Content starts

theorem Block.acc_does (s : Block) (c : Fin 4) (n : Fin 256) (d : Word) (h : Int) (k : Nat) (h1 : s.running c.val = some k)
    (h2 : s.get CTE_SCHED_LIM_INT_BASE (s.entryOf k) ≤ n.val) (h3 : n.val < s.get CTE_SCHED_LIM_INT_BASE (s.entryOf k) +
    s.get CTE_SCHED_LIM_INT_CNT (s.entryOf k)) (h4 : alook n.val (s.task k).ints = none) (t : Block) (e : t = s.acc c.val
    n.val d h) : (t.core c.val).out = (accValue (s.rdF CTE_INT_X (256 * c.val + n.val)) (s.rdF CTE_INT_LO (256 * c.val +
    n.val)) (s.rdF CTE_INT_HI (256 * c.val + n.val)) d h).1 ∧ alook n.val (t.task k).ints = some (accValue (s.rdF CTE_INT_X
    (256 * c.val + n.val)) (s.rdF CTE_INT_LO (256 * c.val + n.val)) (s.rdF CTE_INT_HI (256 * c.val + n.val)) d h) := by
  subst e
  unfold Block.acc
  rw [Block.onTask_some h1]
  dsimp only
  rw [if_neg (by omega), h4]
  unfold Block.coreOut Block.noteFloat
  refine ⟨?_, ?_⟩
  · rw [Block.core_setCore]
  · have e : ∀ (u : Block) (x : CteCore) (j : Nat), (u.setCore c.val x).task j = u.task j := fun _ _ _ => rfl
    rw [e, Block.task_setTask]
    dsimp only
    rw [Block.task_setTask]
    exact alook_aset_same _ _ _ _

theorem Block.acc_does_range (s : Block) (c : Fin 4) (n : Fin 256) (d : Word) (h : Int) (k : Nat) (h1 : s.running c.val =
    some k) (h2 : n.val < s.get CTE_SCHED_LIM_INT_BASE (s.entryOf k) ∨ s.get CTE_SCHED_LIM_INT_BASE (s.entryOf k) + s.get
    CTE_SCHED_LIM_INT_CNT (s.entryOf k) ≤ n.val) (t : Block) (e : t = s.acc c.val n.val d h) : t.get CTE_TASK_STAT_IRANGE k
    = 1 ∧ t.cte = s.cte := by
  subst e
  unfold Block.acc
  rw [Block.onTask_some h1]
  dsimp only
  rw [if_pos h2]
  exact ⟨Block.get_event_same _ _ _ (by decide), Block.event_cte _ _ _⟩

theorem Block.sat_does (s : Block) (c : Fin 4) (v : Word) (lo : Word) (hi : Word) (k : Nat) (h1 : s.running c.val = some k)
    (t : Block) (e : t = s.sat c.val v lo hi) : (t.core c.val).out = fMin (fMax v lo) hi ∧ ((t.core c.val).sign = (if fGt v
    hi then 1 else if fLt v lo then -1 else 0)) := by
  subst e
  unfold Block.sat
  rw [Block.onTask_some h1]
  unfold Block.coreOut
  rw [Block.core_setCore]
  exact ⟨rfl, rfl⟩

theorem Block.angleLookup_does (s : Block) (c : Fin 4) (tk : Fin 32) (theta : Word) (k j base : Nat) (h1 : s.running c.val =
    some k) (h2 : j = theta.toNat / 2 ^ 22) (h3 : base = 0x21000000 + 0x100000 * (s.task k).bank + 0x1000 * tk.val) (t :
    Block) (e : t = s.angleLookup c.val tk.val theta) : (t.core c.val).out = interpolate (s.word (base + 4 * j)) (s.word
    (base + 4 * ((j + 1) % 1024))) (fOfFix (theta.toNat % 2 ^ 22 : Nat) 22) := by
  subst e
  unfold Block.angleLookup
  rw [Block.onTask_some h1]
  unfold Block.coreOut
  rw [Block.core_setCore, ← h3, ← h2]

Content ends

• _Your assignment_: Copy every line of the data above, beginning with the first and ending with the line that contains "some k) (h2 : n.val", and give nothing more.

• _Completed exercise_:
theorem Block.acc_does (s : Block) (c : Fin 4) (n : Fin 256) (d : Word) (h : Int) (k : Nat) (h1 : s.running c.val = some k)
    (h2 : s.get CTE_SCHED_LIM_INT_BASE (s.entryOf k) ≤ n.val) (h3 : n.val < s.get CTE_SCHED_LIM_INT_BASE (s.entryOf k) +
    s.get CTE_SCHED_LIM_INT_CNT (s.entryOf k)) (h4 : alook n.val (s.task k).ints = none) (t : Block) (e : t = s.acc c.val
    n.val d h) : (t.core c.val).out = (accValue (s.rdF CTE_INT_X (256 * c.val + n.val)) (s.rdF CTE_INT_LO (256 * c.val +
    n.val)) (s.rdF CTE_INT_HI (256 * c.val + n.val)) d h).1 ∧ alook n.val (t.task k).ints = some (accValue (s.rdF CTE_INT_X
    (256 * c.val + n.val)) (s.rdF CTE_INT_LO (256 * c.val + n.val)) (s.rdF CTE_INT_HI (256 * c.val + n.val)) d h) := by
  subst e
  unfold Block.acc
  rw [Block.onTask_some h1]
  dsimp only
  rw [if_neg (by omega), h4]
  unfold Block.coreOut Block.noteFloat
  refine ⟨?_, ?_⟩
  · rw [Block.core_setCore]
  · have e : ∀ (u : Block) (x : CteCore) (j : Nat), (u.setCore c.val x).task j = u.task j := fun _ _ _ => rfl
    rw [e, Block.task_setTask]
    dsimp only
    rw [Block.task_setTask]
    exact alook_aset_same _ _ _ _

theorem Block.acc_does_range (s : Block) (c : Fin 4) (n : Fin 256) (d : Word) (h : Int) (k : Nat) (h1 : s.running c.val =
    some k) (h2 : n.val < s.get CTE_SCHED_LIM_INT_BASE (s.entryOf k) ∨ s.get CTE_SCHED_LIM_INT_BASE (s.entryOf k) + s.get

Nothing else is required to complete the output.